_WHAT YOU ARE ASKED TO DO_. Extract all lines from the data beneath that include the word "headD".

------

-- ==== Sys2Proof/Config.lean ====
section
/-! DEFINITION. What is fixed for the machine and stands in its types, and the values the spec leaves open. The numeric
parameters of 00_scope R4 that an operation uses stand in Machine/Params.lean. -/

namespace Sys2Proof.Config

/-- `W_RS` (00_scope R4, 42_header_signature R111): the width in bits of the operands `r` and `s` of `SIG.PACK`. -/
abbrev wRs : Nat := 264

/-- DESIGN CHOICE, safe (log entry 9). A FREE VALUE: the number that stands in the 8-byte length prefix of a result of
`n >= 2^64` bytes. `le64` is defined below 2^64 only (30_encoding R61), and `CONT.JOIN` is the one operation whose result
can be longer; nothing is known of this value. -/
opaque longLength : Nat → BitVec 64

end Sys2Proof.Config
end

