-- ==== Sys2Proof/Machine/Operands.lean ====
section
/-! DEFINITION. The data layouts that operations take apart and put together: the metadata byte and the frame
(30_encoding R50 to R54), the signature and the header (R56, R57), the plaintext image and the container (R58). -/

namespace Sys2Proof.Machine

/-- The packet types the document names (30_encoding R52). -/
inductive PacketType where
  | data
  | control
  deriving DecidableEq, Repr

/-- The value of a packet type (30_encoding R52). -/
def PacketType.code : PacketType → Byte
  | .data => dataTypeCode
  | .control => controlTypeCode

/-- The packet type a type operand names; 2..255 name none (30_encoding R71). -/
def packetTypeOf (type : Byte) : Option PacketType :=
  if type = dataTypeCode then some .data else if type = controlTypeCode then some .control else none

/-- The control operations (30_encoding R54). -/
inductive ControlOp where
  | ack
  | nack
  | retx
  | synced
  | updateRequest
  | fwSizeRequest
  | fwUpdateDone
  deriving DecidableEq, Repr

/-- The code of a control operation, carried in `payload[0]` of a CONTROL packet (30_encoding R54). -/
def ControlOp.code : ControlOp → Byte
  | .ack => ackCode
  | .nack => nackCode
  | .retx => retxCode
  | .synced => syncedCode
  | .updateRequest => updateRequestCode
  | .fwSizeRequest => fwSizeRequestCode
  | .fwUpdateDone => fwUpdateDoneCode

/-- The control operation of a code, if it is one of the seven (30_encoding R73). -/
def controlOpOf (code : Byte) : Option ControlOp :=
  [ControlOp.ack, .nack, .retx, .synced, .updateRequest, .fwSizeRequest, .fwUpdateDone].find? (fun op => op.code == code)

/-- Assembly of the metadata byte, `type * 32 + length` (30_encoding R51). -/
def metaByte (type : PacketType) (length : Nat) : Byte := BitVec.ofNat 8 (type.code.toNat * 2 ^ lenBits + length)

/-- `length(meta) = meta[4:0]` (30_encoding R51). -/
def metaLength (m : Byte) : BitVec lenBits := m.extractLsb' 0 lenBits

/-- `type(meta) = meta[7:5]` (30_encoding R51). -/
def metaType (m : Byte) : BitVec typeBits := m.extractLsb' lenBits typeBits

/-- The payload right-padded to 16 bytes with `PAD_BYTE` (41_packet R90). -/
def padPayload (payload : Bytes) : Bytes := payload ++ List.replicate (payloadSize - payload.length) padByte

/-- The bytes the frame's CRC covers: the metadata and the whole payload field (20_memory R36). -/
def Packet.covered (p : Packet) : Bytes := p.metadata :: p.payload

/-- The CRC of the covered bytes, computed afresh. -/
def Packet.computedCrc (p : Packet) : BitVec 16 := crc16Xmodem p.covered

/-- The frame: `metadata ‖ payload ‖ le16(crc)` (30_encoding R50, 41_packet R92). -/
def Packet.frame (p : Packet) : Bytes := p.covered ++ le16 p.crcf

/-- The packet of a 19-byte frame: the fields at their fixed offsets, nothing checked (20_memory R36, 41_packet R91). -/
def packetOfFrame (frame : Bytes) : Packet where
  metadata := frame.headD 0#8
  payload := slice metaSize (metaSize + payloadSize) frame
  crcf := BitVec.ofNat 16 (unle (slice (metaSize + payloadSize) frameSize frame))

/-- The packet that `PKT.ENCODE` makes of a payload of at most 16 bytes (41_packet R90). -/
def encodedPacket (type : PacketType) (payload : Bytes) : Packet :=
  let metadata := metaByte type payload.length
  let padded := padPayload payload
  { metadata := metadata, payload := padded, crcf := crc16Xmodem (metadata :: padded) }

/-- The rows of groups (b) and (c) of the opcode table that a packet matches, each at its own place: the packet type at frame
byte 0, and the control operation at frame byte 1 of a CONTROL packet (30_encoding R79). -/
def Packet.frameRows (p : Packet) : Option PacketType × Option ControlOp :=
  let type := packetTypeOf ((metaType p.metadata).setWidth 8)
  (type, if type = some .control then controlOpOf (p.payload.headD 0#8) else none)

/-- `signature = be(32, r) ‖ be(32, s)` (30_encoding R57). -/
def signatureBytes (r s : Nat) : Bytes := beBytes sigIntSize r ++ beBytes sigIntSize s

/-- `r = unbe(signature[0 ..< 32])` (30_encoding R57). -/
def signatureR (sig : Bytes) : Nat := unbe (slice 0 sigIntSize sig)

/-- `s = unbe(signature[32 ..< 64])` (30_encoding R57). -/
def signatureS (sig : Bytes) : Nat := unbe (slice sigIntSize sigSize sig)

/-- The fields of a firmware header (20_memory R37). -/
structure Header where
  version : BitVec 32
  deviceId : BitVec 32
  payloadSize : BitVec 32
  sig : Bytes
  deriving DecidableEq, Repr

/-- The three integers and the signature, which is also how a response spells a header (30_encoding R62). -/
def Header.fields (h : Header) : Bytes := le32 h.version ++ le32 h.deviceId ++ le32 h.payloadSize ++ h.sig

/-- Header assembly (30_encoding R56, 42_header_signature R115). -/
def Header.pack (h : Header) : Bytes := h.fields ++ List.replicate hdrPad hdrPadByte

/-- Header disassembly; the bytes from offset 76 are not read (30_encoding R56, 42_header_signature R116). -/
def parseHeader (hdr : Bytes) : Header where
  version := BitVec.ofNat 32 (unle (slice 0 fieldSize hdr))
  deviceId := BitVec.ofNat 32 (unle (slice fieldSize (2 * fieldSize) hdr))
  payloadSize := BitVec.ofNat 32 (unle (slice (2 * fieldSize) hdrFixed hdr))
  sig := slice hdrFixed (hdrFixed + sigSize) hdr

/-- The PKCS7 pad length for a string of `m` bytes, 1..16 (42_header_signature R118). -/
def padLength (m : Nat) : Nat := blockSize - m % blockSize

/-- The PKCS7 pad: `p` bytes of value `p` (42_header_signature R118). PRESUMED by the spec itself, unsafe (log entry 11). -/
def pkcs7Pad (m : Nat) : Bytes := List.replicate (padLength m) (BitVec.ofNat 8 (padLength m))

/-- The plaintext image `header ‖ body ‖ pad`, `payload_size` being the body's length (42_header_signature R119). -/
def imageBytes (version deviceId : BitVec 32) (sig body : Bytes) : Bytes :=
  let hdr : Header := { version, deviceId, payloadSize := BitVec.ofNat 32 body.length, sig }
  hdr.pack ++ body ++ pkcs7Pad body.length

/-- The header and the body of a plaintext image, or nothing where the image is malformed (42_header_signature R120). With
`strictPad` the total length must also be the one the pad rule gives. -/
def extractImage (strictPad : Bool) (plaintext : Bytes) : Option (Header × Bytes) :=
  if plaintext.length < hdrSize then none
  else
    let hdr := parseHeader (plaintext.take hdrSize)
    let size := hdr.payloadSize.toNat
    if hdrSize + size > plaintext.length then none
    else if plaintext.length ≠ hdrSize + size + padLength size ∧ strictPad then none
    else some (hdr, slice hdrSize (hdrSize + size) plaintext)

/-- The IV and the ciphertext of a container, or nothing where it has no IV or its ciphertext is not whole blocks
(42_header_signature R122). -/
def splitContainer (container : Bytes) : Option (Bytes × Bytes) :=
  if container.length < ivSize ∨ (container.length - ivSize) % blockSize ≠ 0 then none
  else some (container.take ivSize, container.drop ivSize)

end Sys2Proof.Machine
end

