-- ==== Sys2Proof/Machine/Pseudo.lean ====
section
/-! DEFINITION. The pseudo-operations of 30_encoding R78: each is shorthand for a sequence of operations and has no command
code of its own. -/

namespace Sys2Proof.Machine

/-- Executing a sequence of operations, each on the state the one before left (20_memory R43). -/
def execAll : List Instr → State → Answer
  | [], s => .next s
  | i :: is, s =>
    match exec i s with
    | .next t => execAll is t
    | .fault f => .fault f
    | .refused r => .refused r

/-- `CRC.BLOCK B`. -/
def crcBlock (bs : Bytes) : List Instr := .crcInit :: (bs.map .crcByte ++ [.crcRead])

/-- `PKT.CONTROL op, B`; with no further bytes, `PKT.CONTROL op`. 30_encoding R78 does not say whether `op` may be a byte
outside the seven codes of R54: here it may be any byte, as for `PKT.ISOP` (R73). DESIGN CHOICE, safe (log entry 13). -/
def pktControl (op : Byte) (more : Bytes) : List Instr := [.pktEncode PacketType.control.code (op :: more)]

/-- `PKT.DATA B`. -/
def pktData (bs : Bytes) : List Instr := [.pktEncode PacketType.data.code bs]

/-- `RX.FRAME F`. -/
def rxFrame (frame : Bytes) : List Instr := frame.map .rxPush

/-- The three answers of `PKT.CLASSIFY`. -/
inductive FrameClass where
  | invalid
  | retxRequest
  | deliver
  deriving DecidableEq, Repr

/-- The truth value an operation answered, if it answered `OK` and one (30_encoding R62). -/
def answeredFlag : Answer → Option Bool
  | .next s => if s.response = [okByte, flagByte true] then some true
      else if s.response = [okByte, flagByte false] then some false else none
  | .fault _ => none
  | .refused _ => none

/-- `PKT.CLASSIFY`: `PKT.VALID`, and if it is true `PKT.ISOP RETX`; the class, and what the last operation executed answered.
30_encoding R78 has no branch for a `PKT.VALID` that ends with `ERR_EMPTY`: here the sequence ends with that error, its code
in `ERR` and in the response, and there is no class. DESIGN CHOICE, safe (log entry 13). -/
def pktClassify (s : State) : Option FrameClass × Answer :=
  let valid := exec .pktValid s
  match valid, answeredFlag valid with
  | .next t, some true =>
    let isRetx := exec (.pktIsop ControlOp.retx.code) t
    ((answeredFlag isRetx).map fun b => if b then .retxRequest else .deliver, isRetx)
  | _, some _ => (some .invalid, valid)
  | _, none => (none, valid)

end Sys2Proof.Machine
end

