/-- Settles O39: the three checks are those of `extractImage`; past the second the body has `payload_size` bytes, which
`le64` can count. -/
theorem imgExtractChecksTheBounds : Obligations.ImgExtractChecksTheBounds := by
  intro plaintext s size
  have himage := extractImage_eq s.strictPad plaintext
  split
  case isTrue hshort => exact exec_imgExtract_fails (by rw [himage, if_pos hshort])
  case isFalse hheader =>
    split
    case isTrue hlarge => exact exec_imgExtract_fails (by rw [himage, if_neg hheader, if_pos hlarge])
    case isFalse hfits =>
      split
      case isTrue hpad => exact exec_imgExtract_fails (by rw [himage, if_neg hheader, if_neg hfits, if_pos hpad])
      case isFalse hpad =>
        rw [if_neg hheader, if_neg hfits, if_neg hpad] at himage
        have hbody : ((plaintext.drop 128).take size).length = size :=
          List.length_take_of_le (by rw [List.length_drop]; omega)
        have hsize : size < 2 ^ 64 := by
          obtain ⟨-, -, hread⟩ := parseHeader_toNat plaintext
          have hfield := (parseHeader plaintext).payloadSize.isLt
          omega
        rw [exec_imgExtract_answers himage, parseHeader_fields (by omega),
          counted_eq (by rw [hbody]; exact hsize), hbody, List.append_assoc]

/-- Settles O41: what is answered of a container is its first 16 bytes and the rest, and these are the IV and the
ciphertext that were joined. -/
theorem contSplitTakesTheIvOff : Obligations.ContSplitTakesTheIvOff := by
  constructor
  case left =>
    intro container s hlen
    split
    case isTrue hbad => exact exec_contSplit_fails hbad s
    case isFalse hgood =>
      rw [exec_contSplit_answers hgood, counted_eq (by rw [List.length_drop]; omega), List.length_drop,
        List.append_assoc]
  case right =>
    intro iv ct s hiv hblocks hct
    have hgood : ¬((iv ++ ct).length < 16 ∨ ((iv ++ ct).length - 16) % 16 ≠ 0) := by rw [List.length_append]; omega
    rw [exec_contSplit_answers hgood, List.take_left' hiv, List.drop_left' hiv, counted_eq hct, List.append_assoc]

end Sys2Proof.Machine

namespace Sys2Proof.Machine

open Sys2Proof.Spec

/-! ## Family 43_system: the system operations

`SYS.STATUS` answers a word whose number, in a legal state, is a sum of fields that do not overlap. That `ERR` has no reader
but `SYS.STATUS` is said of answers with `ERR` left out: one rule for each form an operation's meaning has (`need PKT`, a
check), then the instructions. -/

/-! ### The `STATUS` view -/

/-- 43_system R131: `SYS.STATUS` answers `le16` of the view and writes no register. -/
theorem exec_sysStatus (s : State) : exec .sysStatus s = answers s (le16 s.status) := rfl

/-- 10_state R18: in a legal state the fields fit in 16 bits, so the view does not wrap. -/
theorem status_toNat {s : State} (h : s.RxLegal) :
    s.status.toNat = s.rxcnt + 32 * s.pktLoaded.toNat + 256 * s.err.toNat := by
  have hrx : s.rxcnt ≤ 18 := h
  have hloaded : s.pktLoaded.toNat ≤ 1 := Bool.toNat_le _
  have herr : s.err.toNat < 16 := s.err.isLt
  rw [State.status, BitVec.toNat_ofNat, Nat.mod_eq_of_lt (by omega)]

/-- A bit of a word is the one whose number is the word's quotient modulo 2. -/
theorem getLsbD_eq_of_toNat {w : Nat} {v : BitVec w} {k : Nat} {b : Bool} (h : v.toNat / 2 ^ k % 2 = b.toNat) :
    v.getLsbD k = b := by
  rw [BitVec.getLsbD, Nat.testBit_eq_decide_div_mod_eq, h]
  cases b <;> rfl

/-- Settles O3: the view's number is the sum of its fields, each below the place where the next begins, so division and
remainder give each of them back and nothing is left for the reserved bits. -/
theorem sysStatusAnswersTheView : Obligations.SysStatusAnswersTheView := by
  intro s ⟨hlegal, _, _⟩
  have hview := status_toNat hlegal
  have hrx : s.rxcnt ≤ 18 := hlegal
  have hloaded : s.pktLoaded.toNat ≤ 1 := Bool.toNat_le _
  have herr : s.err.toNat < 16 := s.err.isLt
  refine ⟨s.status, by rw [exec_sysStatus, le16_eq_lowHigh], hview, ?rxcnt, hrx, getLsbD_eq_of_toNat ?pktLoaded,
    BitVec.eq_of_toNat_eq ?reserved, BitVec.eq_of_toNat_eq ?err, BitVec.eq_of_toNat_eq ?reservedHigh⟩
  case pktLoaded => omega
  all_goals rw [BitVec.extractLsb'_toNat, Nat.shiftRight_eq_div_pow, hview]
  case rxcnt | err => omega
  case reserved | reservedHigh => rw [BitVec.toNat_ofNat]; omega

/-! ### No operation but `SYS.STATUS` reads `ERR` -/

/-- An answer with `ERR` left out: the response and every other register. -/
abbrev withoutErr (a : Answer) : Answer := afterwards (fun t => { t with err := 0#4 }) a

/-- A check that does not read `ERR` between two answers that do not depend on it. -/
theorem withoutErr_ite {c : Prop} [Decidable c] {a a' b b' : Answer} (ha : withoutErr a = withoutErr a')
    (hb : withoutErr b = withoutErr b') : withoutErr (if c then a else b) = withoutErr (if c then a' else b') := by
  split
  · exact ha
  · exact hb

/-- `need PKT` does not depend on `ERR`, when the reading does not. -/
theorem withoutErr_needPkt (s : State) (e : BitVec 4) {read read' : Packet → Answer}
    (h : ∀ p, withoutErr (read' p) = withoutErr (read p)) :
    withoutErr ({ s with err := e }.needPkt read') = withoutErr (s.needPkt read) := by
  obtain ⟨hpkt, hs⟩ | ⟨p, hpkt, hs⟩ := needPkt_cases s read
  · rw [hs, needPkt_none (s := { s with err := e }) hpkt]; rfl
  · rw [hs, needPkt_some (s := { s with err := e }) hpkt, h]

------

_RESPONSE AREA_.
  metadata := frame.headD 0#8
  (type, if type = some .control then controlOpOf (p.payload.headD 0#8) else none)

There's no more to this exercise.